Am I doing anything wrong? Thanks

MattPM commented 1 year ago

Hi @domi84 Apologies for my delayed response. The correction in step II is often a smaller adjustment. A heatmap will not really show difference between dsb with or without step II, since this is adjusting cell to cell variations and the mean values will probably be similar.

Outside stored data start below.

-- ==== Sys2Proof/Machine/Rules.lean ====
section
/-! DEFINITION. The rule of its own that each rw entry adds to type, range and role: guards and conflicts with other
settings (02 R44, R82, R83; 03 R91; 05 R148, R171; 08 R242, R243, R274, R275; 11 R343, R350, R362; 12 R367, R400; 13 R404, R413,
R415; 15 R471; 17 R516; 18 R528). -/

namespace Sys2Proof.Machine

/-- A refusal without a resource. -/
def plainly (code : Nat) : Ruling := { code := code }

/-- The rulings of a list in order, each a condition with its refusal: the first that holds. -/
def firstRuling : List (Bool × Ruling) → Option Ruling
  | [] => none
  | (b, r) :: t => if b then some r else firstRuling t

/-! ## Regions (R171) -/

/-- The accepted region of the cell; no vertices stand for the whole site frame. -/
def Units.regionSet (u : Units) : List Point :=
  (List.range (u.cfgAccepted 0x2012 1).toNat).map (fun k => (u.cfgAccepted 0x2012 (0x10 + 2 * k), u.cfgAccepted 0x2012 (0x11 + 2 * k)))

/-- The region overlaps a region received from a listed neighbour (R171). -/
def Units.regionOverlaps (u : Units) (region : List Point) : Bool :=
  u.neighbourPairs.any (fun p =>
    let n := tget (fun _ => ({} : Neighbour)) u.ledger.neighbours p
    n.known && (region.isEmpty || n.vertices.isEmpty || polygonsOverlap region n.vertices))

/-! ## Rules by index -/

/-- Value of an entry after the write, among the accepted settings. -/
def Units.after (u : Units) (index sub : Nat) (v : Int) (i k : Nat) : Int := if i = index ∧ k = sub then v else u.cfgAccepted i k

/-- Carriageways enabled by an assignment of channel indices (R242). -/
def channelsClash (l : List Int) : Bool :=
  let on := l.filter (· ≠ 255)
  (List.range on.length).any (fun i => (List.range i).any (fun j => decide ((on.getD i 0 - on.getD j 0).natAbs < 2)))

/-- Rules of 0x2300 to 0x2303 (R44, R82, R83). -/
def State.rule2300 (s : State) (index sub : Nat) (v : Int) : Option Ruling :=
  let a := s.after index sub v
  let wide := bit (a 0x2303 1).toNat 1 || bit (a 0x2303 1).toNat 2 ||
    (a 0x2303 2 = 1 && (bit (a 0x2303 1).toNat 0 || bit (a 0x2303 1).toNat 3))
  firstRuling [
    ((index = 0x2301 || (index = 0x2303 && decide (sub ≤ 2))) && !s.notMoving, plainly 0x08000022),
    (index = 0x2301 && sub = 3 && v = 0 && wide, plainly 0x08000022),
    (index = 0x2302 && (sub = 1 || sub = 2) && decide (a 0x2302 2 ≤ a 0x2302 1), plainly 0x06040043),
    (index = 0x2302 && (sub = 3 || sub = 4) && decide (a 0x2302 4 ≤ a 0x2302 3), plainly 0x06040043)]

/-- Rules of 0x2101, 0x2103 to 0x2105 (R343, R350, R362). -/
def State.rule2100 (s : State) (index sub : Nat) (v : Int) : Option Ruling :=
  let a := s.after index sub v
  let masters := a 0x2103 1 = 3 || a 0x2104 1 = 3
  let client := fun (i : Nat) => a i 1 = 1 || a i 1 = 2
  let same := a 0x2103 2 = a 0x2104 2
  firstRuling [
    (index = 0x2101 && sub = 1 && decide (v ≠ s.cfgAccepted 0x2101 1) && (!s.allVacant || masters), plainly 0x08000022),
    ((index = 0x2103 || index = 0x2104) && sub = 1 && v = 3 && decide (s.cfgAccepted 0x2101 1 ≠ 0), plainly 0x08000022),
    ((index = 0x2103 || index = 0x2104) && decide (sub ≤ 2) && same &&
      ((a 0x2103 1 = 3 && client 0x2104) || (a 0x2104 1 = 3 && client 0x2103)), plainly 0x08000022),
    (index = 0x2105 && sub = 1 && v = 1 && decide (s.cfgAccepted 0x2A00 4 = 1), inUseBy "33-30" "trigger output")]

/-- Rules of 0x2010 to 0x2013 (R148, R171). -/
def State.rule2010 (s : State) (index sub : Nat) (v : Int) : Option Ruling :=
  let t : State := { s with settings := s.settings.accept index sub v }
  firstRuling [
    (index = 0x2011 && sub = 2 && (List.range 192).any (fun n => decide (16383 < topTail (s.limitsAccepted n) v.toNat)),
      plainly 0x06090030),
    (index = 0x2012 && decide (t.regionSet ≠ s.regionSet) && s.regionOverlaps t.regionSet, plainly 0x08000022)]

/-- Rules of 0x2500 to 0x2506 (R242, R243, R274, R275, R276, R471). -/
def State.rule2500 (s : State) (index sub : Nat) (v : Int) : Option Ruling :=
  let a := s.after index sub v
  let k := sub - 1
  let cw := index = 0x2501 && decide (1 ≤ sub) && decide (sub ≤ 4)
  let guarded := (index = 0x2500) || (index = 0x2501 && decide (sub ≤ 6)) || (index = 0x2502 && sub = 1)
  let used := s.lanes.any (fun e => decide (e.1 % 4 = k) && (e.2.occupied || e.2.reserved))
  let owner := s.spectrumOwner 4 k
  firstRuling [
    (index = 0x2506 && s.keys.security = 0, plainly 0x0F000007),
    (cw && decide (14 < v) && decide (v < 255), plainly 0x06090030),
    (guarded && !s.allVacant, plainly 0x08000022),
    (cw && v = 255 && used, plainly 0x08000022),
    (cw && channelsClash ((List.range 4).map (fun j => a 0x2501 (j + 1))), plainly 0x06040043),
    (cw && decide (v ≠ 255) && decide (s.cfgAccepted 0x2501 sub = 255) && owner.isSome,
      inUseBy ("channeliser " ++ cwName k) (unitName (owner.getD 0))),
    (index = 0x2503 && decide (a 0x2503 1 ≤ a 0x2503 2), plainly 0x06040043)]

/-- Rules of the counter entries (R516): the select and mode a write leaves. -/
def State.rule2900 (s : State) (index sub : Nat) (v : Int) : Option Ruling :=
  let b := index % 8
  let a := s.after index sub v
  if index = 0x2900 ∧ sub = 2 then (if s.counters.snap.isSome then some (inUseBy "shadows" "snapshot") else none)
  else if 0x2910 ≤ index ∧ index ≤ 0x291F then
    (counterRefused (a (0x2910 + b) sub).toNat (a (0x2918 + b) sub).toNat).map plainly
  else none

/-- Rules of the trip recorder entries (R362, R367, R528). -/
def State.rule2A00 (s : State) (index sub : Nat) (v : Int) : Option Ruling :=
  if index = 0x2A00 ∧ sub = 4 ∧ v = 1 ∧ s.cfgAccepted 0x2105 1 = 1 then some (inUseBy "33-30" "PPS_OUT")
  else if 0x2A10 ≤ index ∧ sub = 3 ∧ v.toNat / 2097152 % 8 ≠ 0 then some (plainly 0x06090030)
  else if 0x2A10 ≤ index ∧ sub = 1 ∧ v = 1 ∧ s.cfgAccepted index 1 = 0 then s.tripRule (index - 0x2A10)
  else none

/-- Rule of the lamp masks (R415): a channel another engine's mask claims. -/
def State.rule2B10 (s : State) (index sub : Nat) (v : Int) : Option Ruling :=
  let owner := (List.range 4).find? (fun p => decide (0x2B10 + p ≠ index) &&
    (List.range 32).any (fun c => bit v.toNat c && bit (s.cfgAccepted (0x2B10 + p) 3).toNat c))
  if sub ≠ 3 then none
  else owner.map (fun p => inUseBy "lamp channel" ("PE" ++ toString p))

/-- Rule of a stream's multicast enable (R393). -/
def State.rule5000 (s : State) (index sub : Nat) (v : Int) : Option Ruling :=
  let t := s.stream (index - 0x5000)
  if sub = 6 ∧ v = 1 ∧ t.reader ≠ 0 ∧ t.reader ≠ 0xFF000000 then
    some (inUseBy ("reader of stream " ++ toString (index - 0x5000)) ("reader " ++ toString t.reader.toNat))
  else none

/-- The rule of its own of an rw entry, other than those of areas and lanes. -/
def State.ownRule (s : State) (index sub : Nat) (v : Int) : Option Ruling :=
  if index = 0x1017 then (if 0 < v ∧ v < 20 then some (plainly 0x06090030) else none)
  else if index < 0x2010 then none
  else if index < 0x2020 then s.rule2010 index sub v
  else if index < 0x2100 then none
  else if index < 0x2200 then s.rule2100 index sub v
  else if index < 0x2300 then none
  else if index < 0x2306 then s.rule2300 index sub v
  else if index = 0x2306 then (if sub ≤ 0xB ∧ !s.notMoving then some (plainly 0x08000022) else none)
  else if index < 0x2500 then none
  else if index < 0x2600 then s.rule2500 index sub v
  else if index = 0x2601 then (if s.keys.security = 0 then some (plainly 0x0F000007) else none)
  else if index < 0x2900 then none
  else if index < 0x2A00 then s.rule2900 index sub v
  else if index < 0x2B00 then s.rule2A00 index sub v
  else if index < 0x2B10 then none
  else if index < 0x2B20 then s.rule2B10 index sub v
  else if 0x5000 ≤ index ∧ index ≤ 0x5005 then s.rule5000 index sub v
  else none

/-- The guard of an entry and its own rule (R404). 0x2101:01 carries its guard in its rule: only a change is refused
(R343). -/
def State.ruling (s : State) (index sub : Nat) (v : Int) : Option Ruling :=
  match lookup index sub with
  | .entry e =>
    if !(index = 0x2101 && sub = 1) && s.guarded e.guard index v then some (plainly 0x08000022) else s.ownRule index sub v
  | _ => none

/-- Refuse under a ruling: a resource in use raises its event (R400). -/
def State.rule (k : Ruling) (s : State) : State × Answer :=
  refuse k.code (match k.names with | some n => s.inUse n.1 n.2 | none => s)

end Sys2Proof.Machine
end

You could look at the differences when doing some protein-protein correlations to get a feel for the the changes in cell to cell variation that this step has. In particular, values of a single protein within a single cell type at the cell to cell level, for example. In this particular dataset it does look like step II has a relatively small effect, based on a few cells you showed, but the values are different and those differences and the larger differences you might see in other cells are due to removal of technical cell to cell variations.